Despite the fact that NASA has debunked such apocalyptic theories, many are still worried about the end of the days approaching.
One in 10 people questioned in a worldwide survey said they think the world will end in 2012, according to Yahoo! News' "Who Knew?"
In China, doomsday seeds were planted when the 3-D version of the 2009 Hollywood disaster film "2012" hit theaters just last month, according to Asia Times.
Stories of doomsday phobia sprouted around the country. A senior engineer and wife of a university professor in Nanjing reportedly cashed in her savings to donate to poor children to make them happy "for the last few days," Asia Times reported. A carpenter in Chongqing supposedly spent his earnings wining and dining, even though his wife had just given birth. In Xinjiang, a man allegedly spent his family's savings to build an ark in hopes of survival.

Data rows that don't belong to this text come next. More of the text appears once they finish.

-- ==== Sys2Proof/Machine/Step.lean ====
section
/-! DEFINITION. One step: one command of the CMD port, to completion (00_scope.md R8, R9). -/

namespace Sys2Proof.Machine

/-- The transfers a step takes are gone from the CMD port. -/
def State.withCmd (s : State) (rest : List PortItem) : State := { s with cmd := rest }

/-- R8: the command at the front of the CMD port is carried out. With no command, or with one whose operands have not
all arrived, the PPC does nothing (42_contracts.md R191, 60_exceptions.md R346, 93_implementation_defined.md U16). The
hardware reset input comes before any command (70_reset_and_hazards.md R360). -/
def step (s : State) : Host.Outcome State Fault Refusal :=
  if s.resetIn then .next (hardwareReset s)
  else
    match decode s.cmd with
    | .idle => .next s
    | .waiting => .next s
    | .illegal rest => .next (illegalCommand (s.withCmd rest))
    | .strayMessage => .fault .strayMessage
    | .illFormedMessage => .refused .illFormedMessage
    | .command i rest => exec i (s.withCmd rest)

/-- The command of an opcode-table word stands at the front of the CMD port, and no reset is asserted. -/
def State.withFetchWord (s : State) (nbits w : Nat) : State :=
  { s with cmd := tableItems nbits w ++ s.cmd, resetIn := false }

end Sys2Proof.Machine
end

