/-- 44_flank.md R221: what a sample handed to FD leaves alone in RCD. -/
theorem fdSample_keeps (smp : Byte) (s : State) :
    (fdSample smp s).rcd.rate = s.rcd.rate ∧ (fdSample smp s).rcd.level = s.rcd.level ∧
      (fdSample smp s).rcd.levelCtr = s.rcd.levelCtr ∧ (fdSample smp s).rcd.target = s.rcd.target := by
  unfold fdSample
  split
  · exact emitPulse_keeps _ _ _
  · split
    · obtain ⟨a1, a2, a3, a4⟩ := emitPulse_keeps f64Zero true
        (emitPulse (us (fdAdvance smp s) (fdAdvance smp s).fd.cnt) false
          { fdAdvance smp s with fd := { (fdAdvance smp s).fd with cnt := 0, pushed := true } })
      obtain ⟨b1, b2, b3, b4⟩ := emitPulse_keeps (us (fdAdvance smp s) (fdAdvance smp s).fd.cnt) false
        { fdAdvance smp s with fd := { (fdAdvance smp s).fd with cnt := 0, pushed := true } }
      exact ⟨a1.trans b1, a2.trans b2, a3.trans b3, a4.trans b4⟩
    · exact ⟨rfl, rfl, rfl, rfl⟩

end Sys2Proof.Machine
end

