-- ==== Sys2Proof/Tests/Slice0.lean ====
section
/-! SUPPORT. Tests of one step each, with the results 95_test_vectors.md and 96_test_vectors_units.md give (their groups
are named at each test), and a witness for every statement that has hypotheses. -/

namespace Sys2Proof.Tests

open Sys2Proof Sys2Proof.Machine

/-- The default parameters with `SXT_MODE` = compat. -/
def prm : Params := ⟨4, 16, 8, 4, 1, 32, 1048576, 4096, 65536, .compat⟩

/-- The reset state with these parameters. -/
def s0 : State := State.resetWith prm

/-- The state after a command, the state before it where it does not answer one. -/
def run (i : Instr) (s : State) : State :=
  match exec i s with
  | .next t => t
  | .fault _ => s
  | .refused _ => s

/-- The last output, if it is a response. -/
def resp (s : State) : Option Response :=
  match s.out.getLast? with
  | some (.resp r) => some r
  | _ => none

/-- A response without a payload. -/
def plainResp (st : Status) (c : Cause) (v : Word64) : Option Response := some ⟨st, c, v, []⟩

/-- `B[0]` holds a value. -/
def buf0 (len : Nat) (bits : Word64) : State := s0.setBuf 0 ⟨len, bits⟩

/-- A group table, tolerance 0.1. -/
def groups (gs : List Group) : State := { s0 with pc := ⟨gs, false⟩ }

/-- A table of one place. -/
def small (s : State) : State := { s with params := { prm with pcNgroups := 1 } }

/-- A state with an FD history and its other fields, rate 10000. -/
def fd (hist : List Byte) (cnt : Nat) (pushed : Bool) : State :=
  { s0 with fd := ⟨hist, cnt, .flat, pushed, 10000⟩, csr := { Csr.reset with route := 0x18#64 } }

/-- A state with RCD's fields: mode, free, samples, pulses, budget, level counter; rate 1000. -/
def rcd (m : RcdMode) (free : Bool) (smps : List Byte) (ps : List RcdPulse) (budget ctr : Nat) : State :=
  { s0 with rcd := ⟨m, free, smps, ps, budget, 1000, 0, ctr, 0⟩ }

/-- Answers presented on encoder port e, none on another. -/
def enc (e : Nat) (l : List EncAnswer) : State := { s0 with encAnswers := s0.encAnswers.set e l }

/-- 1.0. -/
def one : F64 := 0x3FF0000000000000#64

/-- 10.0. -/
def ten : F64 := 0x4024000000000000#64

/-- 500.0. -/
def d500 : F64 := 0x407F400000000000#64

/-- A mark group of one pulse of 500.0. -/
def g500 : Group := ⟨true, false, 0#64, d500, 1, d500, d500⟩

/-- A mark primer group of centre 500.0 (C1). -/
def p500 : Group := ⟨true, true, d500, 0#64, 0, d500, d500⟩

/-! ### Well-formedness -/

/-- 40_message_model.md R131: the checks refuse an empty name, both payloads, and neither payload. -/
theorem test_wf_ill_formed :
    FieldRecord.wf ⟨[], some 5#64, none⟩ = false ∧ FieldRecord.wf ⟨['a'], some 5#64, some []⟩ = false ∧
    FieldRecord.wf ⟨['a'], none, none⟩ = false ∧ messageRecordWf [⟨['a'], some 5#64, none⟩, ⟨[], none, some []⟩] = false := by
  decide

/-- A name and one payload pass them; so does an empty message (R134). -/
theorem test_wf_well_formed :
    messageRecordWf [⟨['a'], some 5#64, none⟩, ⟨['a'], none, some []⟩] = true ∧ messageRecordWf [] = true := by decide
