-- ==== Sys2Proof/Machine/Bits.lean ====
section
/-! DEFINITION. Bit fields, byte order and check codes: little-endian words (R10), CRC-32C (R95) and the
CRC-8 of control blocks (R237). -/

namespace Sys2Proof.Machine

/-- Bits [hi:lo] of a number. -/
def bits (v hi lo : Nat) : Nat := (v / 2 ^ lo) % 2 ^ (hi - lo + 1)

/-- Bit i of a number. -/
def bit (v i : Nat) : Bool := (v / 2 ^ i) % 2 == 1

/-- `v` with bit i made `b`. -/
def putBit (v i : Nat) (b : Bool) : Nat :=
  if bit v i then (if b then v else v - 2 ^ i) else (if b then v + 2 ^ i else v)

/-- `v` with bits [hi:lo] made `x`. -/
def putBits (v hi lo x : Nat) : Nat :=
  v - bits v hi lo * 2 ^ lo + (x % 2 ^ (hi - lo + 1)) * 2 ^ lo

/-- 1 for true. -/
def b2n (b : Bool) : Nat := if b then 1 else 0

/-- Two's complement of width w read as a signed number. -/
def signed (w v : Nat) : Int :=
  let u := v % 2 ^ w
  if u < 2 ^ (w - 1) then (u : Int) else (u : Int) - (2 ^ w : Nat)

/-- A signed number as two's complement of width w. -/
def unsigned (w : Nat) (v : Int) : Nat := (v % ((2 ^ w : Nat) : Int)).toNat

/-- The n bytes of a number, least significant first (R10). -/
def leBytes : Nat → Nat → List Byte
  | 0, _ => []
  | n + 1, v => BitVec.ofNat 8 v :: leBytes n (v / 256)

/-- The number that bytes hold, least significant first (R10). -/
def ofLe : List Byte → Nat
  | [] => 0
  | b :: r => b.toNat + 256 * ofLe r

/-- The bytes of 64-bit words. -/
def wordBytes (ws : List W64) : List Byte := ws.flatMap (fun w => leBytes 8 w.toNat)

/-- Bytes as 64-bit words, the last one padded with 0 (Table 12.1). -/
def bytesWords : List Byte → List W64
  | b0 :: b1 :: b2 :: b3 :: b4 :: b5 :: b6 :: b7 :: r =>
    BitVec.ofNat 64 (ofLe [b0, b1, b2, b3, b4, b5, b6, b7]) :: bytesWords r
  | [] => []
  | l => [BitVec.ofNat 64 (ofLe l)]

/-- One byte into the CRC-32C register, reflected (R95). -/
def crc32cByte (c : BitVec 32) (b : Byte) : BitVec 32 :=
  (List.range 8).foldl
    (fun (r : BitVec 32) _ => if r.getLsbD 0 then (r >>> 1) ^^^ 0x82F63B78#32 else r >>> 1)
    (c ^^^ b.zeroExtend 32)

/-- CRC-32C of bytes (R95). -/
def crc32c (l : List Byte) : Nat := ((l.foldl crc32cByte 0xFFFFFFFF#32) ^^^ 0xFFFFFFFF#32).toNat

/-- One byte into the CRC-8 of polynomial 0x2F, most significant bit first (R237). -/
def crc8Byte (c : BitVec 8) (b : Byte) : BitVec 8 :=
  (List.range 8).foldl
    (fun (r : BitVec 8) _ => if r.getLsbD 7 then (r <<< 1) ^^^ 0x2F#8 else r <<< 1)
    (c ^^^ b)

/-- CHK of the low 56 bits of a control block (R237). -/
def chk (low56 : Nat) : Nat := (((leBytes 7 low56).foldl crc8Byte 0xFF#8) ^^^ 0xFF#8).toNat

/-- A control block of type `ct` and fields `f` (Table 10.1). -/
def controlBlock (ct f : Nat) : W64 :=
  let low := 1 + ct % 128 * 2 + f % 2 ^ 48 * 256
  BitVec.ofNat 64 (low + chk low * 2 ^ 56)

/-- Ceiling of a / b. -/
def ceilDiv (a b : Nat) : Nat := (a + b - 1) / b

/-- The first n of a list, padded with `x` to n. -/
def padTo {α : Type} (n : Nat) (x : α) (l : List α) : List α :=
  l.take n ++ List.replicate (n - l.length) x

end Sys2Proof.Machine
end

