/-- A cue input beside its objects (R181): how far P had advanced since start at the last qualified edge, for the lockout; times of the last
rising edge and of the falling edge after it, and those of the rising edge before and the falling edge between
the two, in ns (R389). -/
structure Cue where
  lockP : Option Nat := none
  riseT : Option Nat := none
  fallT : Option Nat := none
  prevT : Option Nat := none
  midT  : Option Nat := none
  deriving DecidableEq, Repr

/-- The firing core (08). `s` is the last line triggered of the job; (`nb`, `pb`) the base pair; `advs` the periods of the
last advances of P in the job (newest first), `walked` the counts by which P has advanced since start (R181), and `fHold` whether f is held 0 until the next (R185);
`strobe` the last strobe and whether it was a tickle; `t0` the START stamp; `preDone` whether the pre-roll
deadline has passed; `due` the phase starts due: line, channel, barleycorn; `endJ` J of R192; `endAt` the
period of the end record and its line; `zeroNs` the stamp time of the trigger of line 0 (R136); lane flags by lane 0 A,
1 B, 2 C: `diverged`, `reloads` (lines), `testing` and since when, `testAt` the last test, `testNext` the
lanes still to test. -/
structure Fire where
  s        : Option Nat := none
  nb       : Nat := 0
  pb       : Nat := 0
  based    : Bool := false
  advs     : List Nat := []
  walked   : Nat := 0
  fHold    : Bool := false
  strobe   : Option (Nat × Bool) := none
  t0       : Nat := 0
  t0Stamp  : Stamp := {}
  preDone  : Bool := false
  due      : List (Nat × Nat × Nat) := []
  endJ     : Option Nat := none
  endAt    : Option (Nat × Nat) := none
  zeroNs   : Nat := 0
  cause    : Nat := 0
  stopN    : Bool := true
  stopAt   : Option Nat := none
  diverged : List Nat := []
  reloads  : FMap (List Nat) := []
  testing  : Option (Nat × Nat) := none
  testAt   : Option Nat := none
  testNext : List Nat := []
  deriving DecidableEq, Repr

/-- An accepted commit outside IDLE (R129, R360): the line E that it was accepted with and its effective line, its SEQ,
whether its application is complete, the values that the changed objects had before it, the channel that waits for its
response with its request (header and the last segment's payload, as a number), and the two CRCs of that response. -/
structure Epoch where
  asked   : Nat
  line    : Nat
  seq     : Nat
  applied : Bool
  num     : FMap Int
  oct     : FMap (List Byte)
  reply   : Option (Chan × Nat)
  crcs    : List Byte
  deriving DecidableEq, Repr

/-- The staging area (R354 to R356): the holder (0 … 7 session, 8 … 10 Q60 … Q62), the staged values and the
list of health edits (R155). -/
structure Stage where
  holder : Option Nat := none
  num    : FMap Int := []
  oct    : FMap (List Byte) := []
  edits  : List (BitVec 32) := []
  deriving DecidableEq, Repr

/-- Where the device stands in its start (R450): powered off, starting, READY, or in Tare mode. -/
inductive Phase where
  | off | starting | ready | tare
  deriving DecidableEq, Repr

/-- A lane (09, 10); 0 to 47 are HL0 to HL47, 48 and 49 PL0 and PL1. `wakeAt`, `wakeFrom` and `wakeLimit` (in
µs) belong to the wake in progress (R225), `holdAt` the period from which ACQUIRE has held without LOS, with
lock and without violation (R222), `viols` the periods of the stuff violations of the open window (R220), and
`blockLock` block lock (R238). `tx` holds the blocks handed to the stream, fill left out, and `tx0` how many of them it held
when the lane last entered ACQUIRE, where the transmit register was set to all ones (R215); `loopAt` is the period at which a
loop was engaged (R228). `bank` is the bank
that lines carry and `switches` the accepted switches (effective line, bank) of the job (R250); `sent` the data
blocks last sent of each configuration frame, by [PORT, CKIND, SLOT, BANK]; `current` the frames of the present
generation and `held` those recorded as held (R253). -/
structure Lane where
  wakeAt    : Nat := 0
  wakeFrom  : Nat := 0
  wakeLimit : Nat := 5000
  holdAt    : Option Nat := none
  viols     : List Nat := []
  blockLock : Bool := false
  tx        : List W64 := []
  tx0       : Nat := 0
  loopAt    : Nat := 0
  bank      : Nat := 0
  switches  : List (Nat × Nat) := []
  sent      : FMap (List W64) := []
  current   : List Nat := []
  held      : List Nat := []
  deriving DecidableEq, Repr

/-- A sample that waits for its loop slot: its stamp, its measurement if there is one, and its set-point, that of an AX
channel or the object's at the stamp, both Q16.16 (R388, R390). -/
structure LoopSample where
  stamp : Stamp
  meas  : Option Int
  sp    : Option Int
  deriving DecidableEq, Repr

/-- A control loop slot (R388 to R394). The acting mode; the writes of `LOOP_MODE` (true) and `LOOP_MANUAL_OUT` that no
sample has met, by SEQ; the manual output that the last sample met; the set-point limiter, the integrator, the last y, the notch's last inputs and outputs, and the output last presented,
all in Q16.16; `pending` y, r and u of the last sample computed and not yet presented; the samples that wait; the
set-point converted for the sample under way; the time of the last sample in ns; KP, KD and the notch of the last
automatic sample, none where the next one presets; `missed` a recorded late outcome not yet applied (R298); `offs`
the registration offsets with the first line that each applies to, newest first. -/
structure Loop where
  mode    : Nat := 0
  writes  : List (Nat × Bool × Int) := []
  man     : Int := 0
  x       : Int := 0
  v       : Int := 0
  a       : Int := 0
  i       : Int := 0
  yPrev   : Int := 0
  notch   : List Int := []
  uLast   : Int := 0
  pending : Option (Int × Int × Int) := none
  wait    : List LoopSample := []
  spCode  : Option Int := none
  lastNs  : Option Nat := none
  seen    : Option (List Int) := none
  missed  : Bool := false
  offs    : List (Int × Int) := []
  deriving DecidableEq, Repr

/-- A segment of a profile table (Table 15.1): duration in µs, end position, end velocity. -/
structure Seg where
  t : Nat
  p : Int
  v : Int
  deriving DecidableEq, Repr

/-- A move that waits (R380): its table and whether it is relative. -/
structure Move where
  segs     : List Seg
  relative : Bool
  deriving DecidableEq, Repr

/-- A move that runs: its segments with absolute positions, its start point and velocity in Q16, the period of its
start. -/
structure Run where
  segs  : List Seg
  p0    : Int
  v0    : Int
  start : Nat
  deriving DecidableEq, Repr

/-- What drives an axis when no move runs (R374, R381, R385): it holds a target, it stops, or it travels at a
velocity toward the negative or positive side. -/
inductive Drive where
  | hold (target : Int)
  | stop
  | travel (velocity : Int)
  deriving DecidableEq, Repr

/-- A stepper axis (R375 to R385): limiter x, v, a with 16 fractional bits; the queue; the running move; the drive;
the homing start point, whether the accepted edge that ends the clearing travel has come, and from where; and the
period from which it rests. -/
structure Axis where
  x      : Int := 0
  v      : Int := 0
  a      : Int := 0
  queue  : List Move := []
  run    : Option Run := none
  drive  : Drive := .hold 0
  from_  : Int := 0
  clear  : Option Int := none
  restAt : Option Nat := some 0
  deriving DecidableEq, Repr

/-- A conversion that waits for the ADC (R372): the instant and the timer that asked for it, the slot, the channel, and whether
it is the measurement. -/
structure AdcConv where
  at_   : Nat
  timer : Nat
  slot  : Nat
  ch    : Nat
  meas  : Bool
  deriving DecidableEq, Repr

/-- Motion (15): the last instant of each sample timer with the period that runs from it; the conversions that wait for the
ADC; the axes L and W; and whether X_LIM is accepted active. -/
structure Motion where
  timers : FMap (Nat × Nat) := []
  adc    : List AdcConv := []
  axes   : FMap Axis := []
  xLim   : Bool := false
  deriving DecidableEq, Repr

/-- A HELLO of the partner (R304). -/
structure Hello where
  firmware : Nat
  config   : Nat
  role     : Nat
  job      : Nat
  seq      : Nat
  deriving DecidableEq, Repr

/-- An input that a standby keeps for 1 ms (R312): a FAULT block of a lane, or a cue edge with its P. -/
inductive Kept where
  | fault (at_ lane : Nat) (f : Nat)
  | cue (at_ cue : Nat) (rising : Bool) (p : Nat)
  deriving DecidableEq, Repr

/-- The chip's part in a pair (12). The qualified level of PR_ACTI and the level of PR_ACTO; the period since
which PR_ACTI is low while SEEKING; the partner's last HELLO and the highest line it handed to its framers
(PROGRESS); consecutive trigger records in step; (SEQ, SUB) of the records kept; the last record applied; the
last FIRE line held and the lines recorded as forced blank; the inputs kept for a takeover; the line E of a
HANDOVER received or sent and the stamp of the switch command; events sent by the shadow core with their period; band
chunks received by doorbell SEQ · 65,536 + slot and offset; the lines whose outcome the records tell and which wait to be handed over; whether
a planned takeover waits for the former active's last record; the FAULT and CUE records of the last 1 ms; whether events of
a chip that has left the role still act until its next trigger; and the SEQ of its last own stamp, up to which a former
active still sends its records; and the line and instant of the last FIRE record at a standby (R308). -/
structure Partner where
  acti      : Bool := false
  acto      : Bool := false
  lowSince  : Option Nat := none
  hello     : Option Hello := none
  progress  : Nat := 0
  inStep    : Nat := 0
  seen      : List (Nat × Nat) := []
  applied   : Nat := 0
  fireLine  : Option Nat := none
  forced    : List Nat := []
  late      : List Nat := []
  kept      : List Kept := []
  handover  : Option Nat := none
  command   : Stamp := {}
  sentEvs   : List (Nat × Nat × Nat × Nat) := []
  chunks    : FMap (FMap (List Byte)) := []
  helloAt   : Nat := 0
  snapshot  : Bool := false
  open_     : List Nat := []
  taking    : Bool := false
  recent    : List Kept := []
  acting    : Bool := false
  lastOwn   : Option Nat := none
  told      : Option (Nat × Nat) := none
  deriving DecidableEq, Repr

/-- Adaptive core voltage (R42 to R47): the writes of 0xE100 and 0xE101 that wait for the next window, whether
`VDD_FIXED` is sent, the periods in which READ_VOUT is due after each VOUT_COMMAND, oldest first, and the mismatches of the
last one, failed PMBus transactions in a row, and the PMBus commands sent with their values. -/
structure Avs where
  next     : FMap Int := []
  fixed    : Bool := false
  reads    : List Nat := []
  misses   : Nat := 0
  nacks    : Nat := 0
  pecs     : Nat := 0
  bus      : List (Nat × Nat) := []
  deriving DecidableEq, Repr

Going to the extreme is not unheard of. In May 2011, when Christian radio broadcaster Harold Camping predicted the rapture, some devout followers sold all their possessions to help spread the doomsday message. In 1997, 39 members of the Heaven's Gate cult committed mass suicide in Southern California believing they were called to follow the comet Hale-Bopp, according to Time magazine.
For those with burning questions, NASA created a Google+ hangout on Nov. 28 to answer inquiries and calm worries about apocalyptic theories, noting, "Contrary to some of the common beliefs out there, Dec. 21, 2012 won't be the end of the world as we know, however, it will be another winter solstice."
A wikiHow has also been created in an attempt to help those with doomsday phobia. The website highlights other supposed "doomsdays" throughout history, suggests having a healthy skepticism about end of days "news" and stop reading into the scaremongering too much.